-- ==== Sys2Proof/Machine/Fetch.lean ====
section
/-! DEFINITION. Which action comes next (R6, R20, R70, R73): whose turn it is, and what that agent does. HOST goes on with the operation
it is in, a plane store or a record at a time, and otherwise issues the next command word; TIMER goes on with the phase step in
progress, a cell at a time, and otherwise fires. -/

namespace Sys2Proof.Machine

/-- What a step does. -/
inductive Action where
  /-- The machine executes this operation from this state. -/
  | run (i : Instr) (s : State)
  /-- The machine has this outcome: one action of an operation in progress, or none. -/
  | act (o : Out)

/-- A HOST operation begun only as far as its first plane access; none for an operation that makes at most one. -/
def beginSplit (i : Instr) (s : State) : Option Out :=
  match i with
  | .fbClear => some (if s.fbReady then .next (s.withHost (.storing s.clearStores Report.done)) else .refused .fbNotReady)
  | .fbText text x y k =>
    some (if s.fbReady then .next (s.withHost (.storing (s.textStores text x y k) (s.textReport text x y))) else .refused .fbNotReady)
  | .pdRxtext bytes => some (beginText bytes s)
  | .pdRxbin bytes => some (beginBinary bytes s)
  | .txtPx _ | .bin0 _ _ _ _ _ | .bin0a _ _ _ _ _ _ | .bin1 _ _ _ _ _ | .bin1a _ _ _ _ _ _ | .bin2 _ _ _ | .bin2a _ _ _ | .bin3 _ _ _
  | .fbInit _ _ _ | .fbOrient _ _ | .fbWrite _ _ _ | .pdInit _ _ | .seInit _ | .seEnable | .seDisable | .seTick => none

/-- HOST issues a command. SE_TICK is issued by TIMER, never by HOST (R107). -/
def issue (grain : Grain) (i : Instr) (s : State) : Action :=
  if i = .seTick then .act (.refused .tickFromHost)
  else
    match grain with
    | .whole => .run i s
    | .split =>
      match beginSplit i s with
      | some o => .act o
      | none => .run i s

/-- R106 (i), R247: the refusal of bytes that are no command word. -/
def commandRefusal (e : DecodeError) : Refusal :=
  match e with
  | .reservedOpcode => .reservedOpcode
  | .badPrefix | .shortHeader | .unknownFormat | .shortRecord | .emptyCommand | .shortOperand | .badOperand | .trailingBytes =>
    .badCommandWord

/-- HOST between operations: the next command word, in order (R73); with none waiting, polling changes nothing (R157). -/
def hostFetch (grain : Grain) (s : State) : Action :=
  match s.inbox with
  | [] => .act (.next s)
  | w :: ws =>
    match decodeCommand w with
    | .ok i => issue grain i (s.withInbox ws)
    | .error e => .act (.refused (commandRefusal e))

/-- HOST's turn. -/
def hostTurn (grain : Grain) (s : State) : Action :=
  match s.host with
  | .storing todo r => .act (storeAction todo r s)
  | .parsing channel bytes =>
    match fetchRecord channel bytes s.pd with
    | .record i => .run i s
    | .stop c => .act (.next (s.stopDatagram c))
    | .overrun => .act (.fault .noSuchByte)
  | .idle => hostFetch grain s

/-- TIMER's turn. -/
def timerTurn (grain : Grain) (s : State) : Action :=
  match s.tick with
  | some todo => .act (scanAction todo s)
  | none =>
    match grain with
    | .whole => .run .seTick s
    | .split => .act (beginTick s)

/-- The turn an agent takes. -/
def takeTurn (t : Turn) (s : State) : Action :=
  match t.agent with
  | .host => hostTurn t.grain s
  | .timer => timerTurn t.grain s

/-- The next action: the next turn of the schedule, or HOST's where no turn is scheduled. -/
def nextAction (s : State) : Action :=
  match s.sched with
  | [] => hostTurn .whole s
  | t :: ts => takeTurn t (s.withSched ts)

/-! ## Placing one operation where the next step fetches -/

/-- HOST takes the next turn. -/
def State.hostNext (s : State) : State := s.withSched (⟨.host, .whole⟩ :: s.sched)

/-- The state in which the next step runs the operation of the table word: a command word at the head of HOST's inbox; a text or binary
datagram of that one record in the datagram buffer, the cursor at the record; for SE_TICK, TIMER's turn. -/
def State.placeWord (s : State) (nbits w : Nat) : State :=
  match sourceOfWidth nbits with
  | some .text =>
    ((s.withPd { s.pd with len := (tableWordBytes nbits w).length, pos := 0 }).withHost (.parsing .text (tableWordBytes nbits w))).hostNext
  | some .binary => (s.loadBinary (tableWordBytes nbits w)).hostNext
  | some .command | none =>
    if decodeTableWord nbits w = some .seTick then (s.withTick none).withSched (⟨.timer, .whole⟩ :: s.sched)
    else ((s.withHost .idle).withInbox (tableWordBytes nbits w :: s.inbox)).hostNext

end Sys2Proof.Machine
end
* * *
Where the word "otherwise" is present in a line of the listing, copy that line.

**Task answer:**
it is in, a plane store or a record at a time, and otherwise issues the next command word; TIMER goes on with the phase step in
progress, a cell at a time, and otherwise fires. -/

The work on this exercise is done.